__Brief__
Write out the entries below exactly, from the first line to the one with "let ph := max", both ends included.

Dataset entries
----
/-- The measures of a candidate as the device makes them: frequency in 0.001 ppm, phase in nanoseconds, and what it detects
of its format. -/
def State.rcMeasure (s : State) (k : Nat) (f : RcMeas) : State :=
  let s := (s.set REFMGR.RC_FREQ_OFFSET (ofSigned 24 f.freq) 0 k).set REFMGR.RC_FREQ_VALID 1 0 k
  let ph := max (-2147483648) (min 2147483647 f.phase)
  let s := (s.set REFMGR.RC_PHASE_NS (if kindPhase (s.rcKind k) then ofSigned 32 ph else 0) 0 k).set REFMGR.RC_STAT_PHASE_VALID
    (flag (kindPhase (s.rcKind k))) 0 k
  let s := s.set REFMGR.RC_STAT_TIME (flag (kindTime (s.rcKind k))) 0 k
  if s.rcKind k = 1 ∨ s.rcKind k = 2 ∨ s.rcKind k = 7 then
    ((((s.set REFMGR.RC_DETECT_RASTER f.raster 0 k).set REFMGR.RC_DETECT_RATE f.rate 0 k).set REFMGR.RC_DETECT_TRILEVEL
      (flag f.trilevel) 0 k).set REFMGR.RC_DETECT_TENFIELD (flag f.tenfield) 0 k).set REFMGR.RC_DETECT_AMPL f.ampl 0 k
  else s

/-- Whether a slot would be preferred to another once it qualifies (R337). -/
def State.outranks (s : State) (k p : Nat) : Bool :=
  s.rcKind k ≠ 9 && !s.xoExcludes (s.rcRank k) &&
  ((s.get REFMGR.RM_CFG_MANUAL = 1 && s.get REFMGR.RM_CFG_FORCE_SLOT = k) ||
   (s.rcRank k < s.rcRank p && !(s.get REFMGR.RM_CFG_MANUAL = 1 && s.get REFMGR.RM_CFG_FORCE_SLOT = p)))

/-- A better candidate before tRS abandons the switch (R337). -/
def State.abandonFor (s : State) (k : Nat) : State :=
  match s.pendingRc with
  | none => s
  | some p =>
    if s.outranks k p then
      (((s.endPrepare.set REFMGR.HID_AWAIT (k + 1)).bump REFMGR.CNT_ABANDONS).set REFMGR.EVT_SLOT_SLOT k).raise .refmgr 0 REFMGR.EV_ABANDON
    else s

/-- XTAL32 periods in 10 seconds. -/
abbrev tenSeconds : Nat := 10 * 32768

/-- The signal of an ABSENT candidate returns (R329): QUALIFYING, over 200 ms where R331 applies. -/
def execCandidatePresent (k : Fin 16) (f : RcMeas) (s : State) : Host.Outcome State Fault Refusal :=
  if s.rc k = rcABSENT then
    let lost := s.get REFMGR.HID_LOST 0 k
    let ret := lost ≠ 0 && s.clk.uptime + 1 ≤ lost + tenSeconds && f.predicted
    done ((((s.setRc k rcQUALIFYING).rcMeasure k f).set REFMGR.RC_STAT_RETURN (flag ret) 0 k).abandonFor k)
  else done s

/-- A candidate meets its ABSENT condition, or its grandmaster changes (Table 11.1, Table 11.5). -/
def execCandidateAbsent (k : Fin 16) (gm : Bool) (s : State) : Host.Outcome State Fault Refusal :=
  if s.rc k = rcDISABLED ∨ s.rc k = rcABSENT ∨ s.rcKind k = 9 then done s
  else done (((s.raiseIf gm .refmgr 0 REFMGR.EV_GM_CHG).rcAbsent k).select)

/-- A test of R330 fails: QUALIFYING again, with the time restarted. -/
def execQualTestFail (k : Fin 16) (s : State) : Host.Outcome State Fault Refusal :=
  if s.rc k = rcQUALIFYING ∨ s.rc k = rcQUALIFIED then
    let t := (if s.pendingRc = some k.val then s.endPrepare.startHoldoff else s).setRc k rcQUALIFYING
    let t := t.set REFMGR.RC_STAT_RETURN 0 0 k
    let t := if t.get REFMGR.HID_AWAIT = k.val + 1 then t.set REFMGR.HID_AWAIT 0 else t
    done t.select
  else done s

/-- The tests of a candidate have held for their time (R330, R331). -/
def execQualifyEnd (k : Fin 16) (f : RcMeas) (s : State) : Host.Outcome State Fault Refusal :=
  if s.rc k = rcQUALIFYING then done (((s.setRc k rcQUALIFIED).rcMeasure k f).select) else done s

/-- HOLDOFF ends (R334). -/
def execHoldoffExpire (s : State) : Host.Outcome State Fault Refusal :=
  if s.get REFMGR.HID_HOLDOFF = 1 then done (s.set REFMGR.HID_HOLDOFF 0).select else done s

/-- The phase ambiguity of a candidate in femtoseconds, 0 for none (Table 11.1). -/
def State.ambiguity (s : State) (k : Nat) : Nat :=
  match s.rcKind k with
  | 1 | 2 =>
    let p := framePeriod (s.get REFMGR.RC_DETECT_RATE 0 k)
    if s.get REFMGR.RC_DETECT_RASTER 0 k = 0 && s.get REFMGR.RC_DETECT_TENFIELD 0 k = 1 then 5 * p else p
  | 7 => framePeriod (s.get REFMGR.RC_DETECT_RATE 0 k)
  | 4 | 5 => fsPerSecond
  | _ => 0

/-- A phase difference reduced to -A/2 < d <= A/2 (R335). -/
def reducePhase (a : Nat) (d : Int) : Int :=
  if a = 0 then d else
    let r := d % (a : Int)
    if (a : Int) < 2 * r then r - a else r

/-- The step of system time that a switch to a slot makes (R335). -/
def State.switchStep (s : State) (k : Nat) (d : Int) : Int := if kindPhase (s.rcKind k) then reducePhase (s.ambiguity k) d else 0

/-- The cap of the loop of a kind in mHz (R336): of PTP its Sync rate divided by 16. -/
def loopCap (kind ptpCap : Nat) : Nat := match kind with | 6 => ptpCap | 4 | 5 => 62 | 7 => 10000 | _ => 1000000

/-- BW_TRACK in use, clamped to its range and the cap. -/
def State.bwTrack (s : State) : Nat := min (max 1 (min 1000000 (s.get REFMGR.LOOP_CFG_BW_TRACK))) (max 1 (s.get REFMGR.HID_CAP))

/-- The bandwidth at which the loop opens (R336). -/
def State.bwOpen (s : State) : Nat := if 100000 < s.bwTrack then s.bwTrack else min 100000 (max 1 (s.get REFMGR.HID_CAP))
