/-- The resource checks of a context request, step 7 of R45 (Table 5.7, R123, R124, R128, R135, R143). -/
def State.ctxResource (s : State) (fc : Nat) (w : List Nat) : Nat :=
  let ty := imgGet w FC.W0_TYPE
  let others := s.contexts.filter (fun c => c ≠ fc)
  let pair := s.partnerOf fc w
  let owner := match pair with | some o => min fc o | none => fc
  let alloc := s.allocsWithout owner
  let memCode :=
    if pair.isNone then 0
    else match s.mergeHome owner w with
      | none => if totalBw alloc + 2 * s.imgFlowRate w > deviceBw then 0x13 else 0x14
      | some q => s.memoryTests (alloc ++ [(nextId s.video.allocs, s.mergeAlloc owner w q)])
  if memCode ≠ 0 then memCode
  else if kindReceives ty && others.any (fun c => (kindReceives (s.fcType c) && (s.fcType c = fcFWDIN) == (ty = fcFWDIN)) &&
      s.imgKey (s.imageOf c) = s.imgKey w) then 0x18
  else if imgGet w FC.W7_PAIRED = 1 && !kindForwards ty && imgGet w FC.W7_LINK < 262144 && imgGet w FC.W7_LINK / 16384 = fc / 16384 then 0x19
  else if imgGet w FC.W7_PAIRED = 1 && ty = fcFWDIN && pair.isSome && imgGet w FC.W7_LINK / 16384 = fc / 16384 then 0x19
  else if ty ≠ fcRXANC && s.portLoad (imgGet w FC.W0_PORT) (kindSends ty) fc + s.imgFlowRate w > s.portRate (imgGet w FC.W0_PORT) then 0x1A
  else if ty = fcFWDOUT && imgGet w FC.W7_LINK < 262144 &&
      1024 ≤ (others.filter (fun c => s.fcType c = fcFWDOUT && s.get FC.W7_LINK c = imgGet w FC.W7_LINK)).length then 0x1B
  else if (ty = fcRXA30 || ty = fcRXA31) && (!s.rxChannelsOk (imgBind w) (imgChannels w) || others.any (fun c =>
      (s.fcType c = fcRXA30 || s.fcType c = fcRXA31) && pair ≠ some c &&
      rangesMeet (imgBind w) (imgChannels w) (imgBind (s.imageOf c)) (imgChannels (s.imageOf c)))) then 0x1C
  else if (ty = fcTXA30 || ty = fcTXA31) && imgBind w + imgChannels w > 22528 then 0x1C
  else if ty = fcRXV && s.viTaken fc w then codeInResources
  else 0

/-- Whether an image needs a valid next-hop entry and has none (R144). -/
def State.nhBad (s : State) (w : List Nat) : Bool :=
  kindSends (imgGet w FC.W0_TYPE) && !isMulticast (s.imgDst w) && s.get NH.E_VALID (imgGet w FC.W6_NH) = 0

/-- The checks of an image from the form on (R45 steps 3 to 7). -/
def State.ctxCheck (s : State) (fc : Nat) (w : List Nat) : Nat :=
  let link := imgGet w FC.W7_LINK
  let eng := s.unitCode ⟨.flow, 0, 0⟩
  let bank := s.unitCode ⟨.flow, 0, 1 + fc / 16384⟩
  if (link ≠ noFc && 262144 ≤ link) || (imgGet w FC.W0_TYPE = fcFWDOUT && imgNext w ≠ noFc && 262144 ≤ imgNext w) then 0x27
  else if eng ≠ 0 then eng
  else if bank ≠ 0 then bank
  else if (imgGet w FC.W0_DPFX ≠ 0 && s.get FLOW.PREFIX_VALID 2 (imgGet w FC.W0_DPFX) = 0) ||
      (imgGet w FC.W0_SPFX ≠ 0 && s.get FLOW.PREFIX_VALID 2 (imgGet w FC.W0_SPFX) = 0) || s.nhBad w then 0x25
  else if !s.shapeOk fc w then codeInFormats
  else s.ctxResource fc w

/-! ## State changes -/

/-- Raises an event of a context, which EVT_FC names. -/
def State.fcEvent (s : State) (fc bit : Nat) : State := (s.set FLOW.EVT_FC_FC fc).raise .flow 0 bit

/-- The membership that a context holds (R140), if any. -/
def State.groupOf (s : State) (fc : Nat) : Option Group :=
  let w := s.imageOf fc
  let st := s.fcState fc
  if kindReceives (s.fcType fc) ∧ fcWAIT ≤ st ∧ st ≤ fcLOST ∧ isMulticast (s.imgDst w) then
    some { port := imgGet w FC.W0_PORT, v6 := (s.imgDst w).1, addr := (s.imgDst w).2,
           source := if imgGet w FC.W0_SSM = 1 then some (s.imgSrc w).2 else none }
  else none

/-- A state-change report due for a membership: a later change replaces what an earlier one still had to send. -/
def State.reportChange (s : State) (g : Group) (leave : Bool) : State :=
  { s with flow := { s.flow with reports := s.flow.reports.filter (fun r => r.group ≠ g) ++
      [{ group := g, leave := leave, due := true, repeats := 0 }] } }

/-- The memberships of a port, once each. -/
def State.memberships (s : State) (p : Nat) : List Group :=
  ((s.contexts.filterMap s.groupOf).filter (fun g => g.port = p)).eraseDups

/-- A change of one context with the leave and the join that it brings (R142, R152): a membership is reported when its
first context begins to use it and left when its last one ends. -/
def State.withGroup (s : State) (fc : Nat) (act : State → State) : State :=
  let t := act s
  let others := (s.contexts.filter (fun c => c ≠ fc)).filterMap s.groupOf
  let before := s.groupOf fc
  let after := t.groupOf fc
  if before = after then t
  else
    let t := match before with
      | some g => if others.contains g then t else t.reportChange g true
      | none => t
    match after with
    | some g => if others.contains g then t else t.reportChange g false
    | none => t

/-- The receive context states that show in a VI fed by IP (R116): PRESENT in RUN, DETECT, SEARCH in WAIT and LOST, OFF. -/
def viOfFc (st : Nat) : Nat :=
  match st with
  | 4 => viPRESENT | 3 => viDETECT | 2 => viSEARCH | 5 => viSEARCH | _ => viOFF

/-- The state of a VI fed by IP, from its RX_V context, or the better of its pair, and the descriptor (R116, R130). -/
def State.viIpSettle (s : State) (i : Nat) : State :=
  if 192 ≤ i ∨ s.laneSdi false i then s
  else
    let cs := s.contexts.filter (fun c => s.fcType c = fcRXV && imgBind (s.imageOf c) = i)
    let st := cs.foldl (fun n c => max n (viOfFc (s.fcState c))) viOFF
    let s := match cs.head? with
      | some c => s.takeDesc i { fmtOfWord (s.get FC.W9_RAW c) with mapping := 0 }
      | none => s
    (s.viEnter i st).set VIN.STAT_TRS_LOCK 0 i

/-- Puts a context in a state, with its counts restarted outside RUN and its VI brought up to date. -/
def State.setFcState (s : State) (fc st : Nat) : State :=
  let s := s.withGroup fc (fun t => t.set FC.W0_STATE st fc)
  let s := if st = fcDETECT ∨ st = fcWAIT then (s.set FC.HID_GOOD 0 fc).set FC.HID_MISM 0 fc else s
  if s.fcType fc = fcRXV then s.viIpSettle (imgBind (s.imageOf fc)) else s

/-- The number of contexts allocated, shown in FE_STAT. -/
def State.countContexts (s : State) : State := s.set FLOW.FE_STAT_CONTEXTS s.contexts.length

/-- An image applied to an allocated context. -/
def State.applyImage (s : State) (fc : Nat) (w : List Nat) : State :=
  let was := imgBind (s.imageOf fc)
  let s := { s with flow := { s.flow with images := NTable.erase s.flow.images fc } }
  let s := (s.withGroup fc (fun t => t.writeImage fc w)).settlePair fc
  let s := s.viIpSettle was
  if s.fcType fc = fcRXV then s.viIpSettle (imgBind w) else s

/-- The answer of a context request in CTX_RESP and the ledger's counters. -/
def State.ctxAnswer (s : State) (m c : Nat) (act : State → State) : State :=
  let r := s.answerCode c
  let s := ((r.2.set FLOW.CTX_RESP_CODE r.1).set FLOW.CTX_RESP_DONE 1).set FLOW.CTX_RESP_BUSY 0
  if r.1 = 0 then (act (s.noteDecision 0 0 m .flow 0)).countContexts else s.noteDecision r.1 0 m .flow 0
----
__Exercise response__
/-- The measures of a candidate as the device makes them: frequency in 0.001 ppm, phase in nanoseconds, and what it detects
of its format. -/
def State.rcMeasure (s : State) (k : Nat) (f : RcMeas) : State :=
  let s := (s.set REFMGR.RC_FREQ_OFFSET (ofSigned 24 f.freq) 0 k).set REFMGR.RC_FREQ_VALID 1 0 k
  let ph := max (-2147483648) (min 2147483647 f.phase)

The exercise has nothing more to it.